Material shown below:
-- ==== Sys2Proof/Laws/State.lean ====
section
/-! SUPPORT. One lemma per field per named update of State, each true by rfl, so that no proof unfolds a
record update. -/

namespace Sys2Proof.Machine

section enterFault
variable (c : Cause) (info : BitVec 64) (s : State)
@[simp] theorem State.enterFault_inLen : (s.enterFault c info).inLen = s.inLen := rfl
@[simp] theorem State.enterFault_inPtr : (s.enterFault c info).inPtr = s.inPtr := rfl
@[simp] theorem State.enterFault_outLen : (s.enterFault c info).outLen = s.outLen := rfl
@[simp] theorem State.enterFault_alpha : (s.enterFault c info).alpha = s.alpha := rfl
@[simp] theorem State.enterFault_root : (s.enterFault c info).root = s.root := rfl
@[simp] theorem State.enterFault_nodeCount : (s.enterFault c info).nodeCount = s.nodeCount := rfl
@[simp] theorem State.enterFault_totalBits : (s.enterFault c info).totalBits = s.totalBits := rfl
@[simp] theorem State.enterFault_padding : (s.enterFault c info).padding = s.padding := rfl
@[simp] theorem State.enterFault_hdrLen : (s.enterFault c info).hdrLen = s.hdrLen := rfl
@[simp] theorem State.enterFault_payLen : (s.enterFault c info).payLen = s.payLen := rfl
@[simp] theorem State.enterFault_symCount : (s.enterFault c info).symCount = s.symCount := rfl
@[simp] theorem State.enterFault_status : (s.enterFault c info).status = some c := rfl
@[simp] theorem State.enterFault_faultInfo : (s.enterFault c info).faultInfo = info := rfl
@[simp] theorem State.enterFault_faultUnit : (s.enterFault c info).faultUnit = s.phase := rfl
@[simp] theorem State.enterFault_busy : (s.enterFault c info).busy = false := rfl
@[simp] theorem State.enterFault_phase : (s.enterFault c info).phase = .idle := rfl
@[simp] theorem State.enterFault_valid : (s.enterFault c info).valid = Valid.allClear := rfl
@[simp] theorem State.enterFault_freq : (s.enterFault c info).freq = s.freq := rfl
@[simp] theorem State.enterFault_code : (s.enterFault c info).code = s.code := rfl
@[simp] theorem State.enterFault_node : (s.enterFault c info).node = s.node := rfl
@[simp] theorem State.enterFault_list : (s.enterFault c info).list = s.list := rfl
@[simp] theorem State.enterFault_listLen : (s.enterFault c info).listLen = s.listLen := rfl
@[simp] theorem State.enterFault_pkAcc : (s.enterFault c info).pkAcc = s.pkAcc := rfl
@[simp] theorem State.enterFault_pkPos : (s.enterFault c info).pkPos = s.pkPos := rfl
@[simp] theorem State.enterFault_upCur : (s.enterFault c info).upCur = s.upCur := rfl
@[simp] theorem State.enterFault_upPos : (s.enterFault c info).upPos = s.upPos := rfl
@[simp] theorem State.enterFault_upByte : (s.enterFault c info).upByte = s.upByte := rfl
@[simp] theorem State.enterFault_huCount : (s.enterFault c info).huCount = s.huCount := rfl
@[simp] theorem State.enterFault_inMem : (s.enterFault c info).inMem = s.inMem := rfl
@[simp] theorem State.enterFault_outMem : (s.enterFault c info).outMem = s.outMem := rfl
@[simp] theorem State.enterFault_params : (s.enterFault c info).params = s.params := rfl
@[simp] theorem State.enterFault_host : (s.enterFault c info).host = s.host := rfl
end enterFault

section startUnit
variable (p : Phase) (s : State)
@[simp] theorem State.startUnit_inLen : (s.startUnit p).inLen = s.inLen := rfl
@[simp] theorem State.startUnit_inPtr : (s.startUnit p).inPtr = s.inPtr := rfl
@[simp] theorem State.startUnit_outLen : (s.startUnit p).outLen = s.outLen := rfl
@[simp] theorem State.startUnit_alpha : (s.startUnit p).alpha = s.alpha := rfl
@[simp] theorem State.startUnit_root : (s.startUnit p).root = s.root := rfl
@[simp] theorem State.startUnit_nodeCount : (s.startUnit p).nodeCount = s.nodeCount := rfl
@[simp] theorem State.startUnit_totalBits : (s.startUnit p).totalBits = s.totalBits := rfl
@[simp] theorem State.startUnit_padding : (s.startUnit p).padding = s.padding := rfl
@[simp] theorem State.startUnit_hdrLen : (s.startUnit p).hdrLen = s.hdrLen := rfl
@[simp] theorem State.startUnit_payLen : (s.startUnit p).payLen = s.payLen := rfl
@[simp] theorem State.startUnit_symCount : (s.startUnit p).symCount = s.symCount := rfl
@[simp] theorem State.startUnit_status : (s.startUnit p).status = s.status := rfl
@[simp] theorem State.startUnit_faultInfo : (s.startUnit p).faultInfo = s.faultInfo := rfl
@[simp] theorem State.startUnit_faultUnit : (s.startUnit p).faultUnit = s.faultUnit := rfl
@[simp] theorem State.startUnit_busy : (s.startUnit p).busy = s.busy := rfl
@[simp] theorem State.startUnit_phase : (s.startUnit p).phase = p := rfl
@[simp] theorem State.startUnit_valid : (s.startUnit p).valid = s.valid := rfl
@[simp] theorem State.startUnit_freq : (s.startUnit p).freq = s.freq := rfl
@[simp] theorem State.startUnit_code : (s.startUnit p).code = s.code := rfl
@[simp] theorem State.startUnit_node : (s.startUnit p).node = s.node := rfl
@[simp] theorem State.startUnit_list : (s.startUnit p).list = s.list := rfl
@[simp] theorem State.startUnit_listLen : (s.startUnit p).listLen = s.listLen := rfl
@[simp] theorem State.startUnit_pkAcc : (s.startUnit p).pkAcc = s.pkAcc := rfl
@[simp] theorem State.startUnit_pkPos : (s.startUnit p).pkPos = s.pkPos := rfl
@[simp] theorem State.startUnit_upCur : (s.startUnit p).upCur = s.upCur := rfl
@[simp] theorem State.startUnit_upPos : (s.startUnit p).upPos = s.upPos := rfl
@[simp] theorem State.startUnit_upByte : (s.startUnit p).upByte = s.upByte := rfl
@[simp] theorem State.startUnit_huCount : (s.startUnit p).huCount = s.huCount := rfl
@[simp] theorem State.startUnit_inMem : (s.startUnit p).inMem = s.inMem := rfl
@[simp] theorem State.startUnit_outMem : (s.startUnit p).outMem = s.outMem := rfl
@[simp] theorem State.startUnit_params : (s.startUnit p).params = s.params := rfl
@[simp] theorem State.startUnit_host : (s.startUnit p).host = s.host := rfl
end startUnit

section endUnit
variable (v : Valid) (s : State)
@[simp] theorem State.endUnit_inLen : (s.endUnit v).inLen = s.inLen := rfl
@[simp] theorem State.endUnit_inPtr : (s.endUnit v).inPtr = s.inPtr := rfl
@[simp] theorem State.endUnit_outLen : (s.endUnit v).outLen = s.outLen := rfl
@[simp] theorem State.endUnit_alpha : (s.endUnit v).alpha = s.alpha := rfl
@[simp] theorem State.endUnit_root : (s.endUnit v).root = s.root := rfl
@[simp] theorem State.endUnit_nodeCount : (s.endUnit v).nodeCount = s.nodeCount := rfl
@[simp] theorem State.endUnit_totalBits : (s.endUnit v).totalBits = s.totalBits := rfl
@[simp] theorem State.endUnit_padding : (s.endUnit v).padding = s.padding := rfl
@[simp] theorem State.endUnit_hdrLen : (s.endUnit v).hdrLen = s.hdrLen := rfl
@[simp] theorem State.endUnit_payLen : (s.endUnit v).payLen = s.payLen := rfl
@[simp] theorem State.endUnit_symCount : (s.endUnit v).symCount = s.symCount := rfl
@[simp] theorem State.endUnit_status : (s.endUnit v).status = s.status := rfl
@[simp] theorem State.endUnit_faultInfo : (s.endUnit v).faultInfo = s.faultInfo := rfl
@[simp] theorem State.endUnit_faultUnit : (s.endUnit v).faultUnit = s.faultUnit := rfl
@[simp] theorem State.endUnit_busy : (s.endUnit v).busy = s.busy := rfl
@[simp] theorem State.endUnit_phase : (s.endUnit v).phase = .idle := rfl
@[simp] theorem State.endUnit_valid : (s.endUnit v).valid = v := rfl
@[simp] theorem State.endUnit_freq : (s.endUnit v).freq = s.freq := rfl
@[simp] theorem State.endUnit_code : (s.endUnit v).code = s.code := rfl
@[simp] theorem State.endUnit_node : (s.endUnit v).node = s.node := rfl
@[simp] theorem State.endUnit_list : (s.endUnit v).list = s.list := rfl
@[simp] theorem State.endUnit_listLen : (s.endUnit v).listLen = s.listLen := rfl
@[simp] theorem State.endUnit_pkAcc : (s.endUnit v).pkAcc = s.pkAcc := rfl
@[simp] theorem State.endUnit_pkPos : (s.endUnit v).pkPos = s.pkPos := rfl
@[simp] theorem State.endUnit_upCur : (s.endUnit v).upCur = s.upCur := rfl
@[simp] theorem State.endUnit_upPos : (s.endUnit v).upPos = s.upPos := rfl
@[simp] theorem State.endUnit_upByte : (s.endUnit v).upByte = s.upByte := rfl
@[simp] theorem State.endUnit_huCount : (s.endUnit v).huCount = s.huCount := rfl
@[simp] theorem State.endUnit_inMem : (s.endUnit v).inMem = s.inMem := rfl
@[simp] theorem State.endUnit_outMem : (s.endUnit v).outMem = s.outMem := rfl
@[simp] theorem State.endUnit_params : (s.endUnit v).params = s.params := rfl
@[simp] theorem State.endUnit_host : (s.endUnit v).host = s.host := rfl
end endUnit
End of Material shown.
■ **Action item**
Copy every line in the records above that contains the word "hdrLen".

■ **Output for this exercise**
@[simp] theorem State.enterFault_hdrLen : (s.enterFault c info).hdrLen = s.hdrLen := rfl
@[simp] theorem State.startUnit_hdrLen : (s.startUnit p).hdrLen = s.hdrLen := rfl
@[simp] theorem State.endUnit_hdrLen : (s.endUnit v).hdrLen = s.hdrLen := rfl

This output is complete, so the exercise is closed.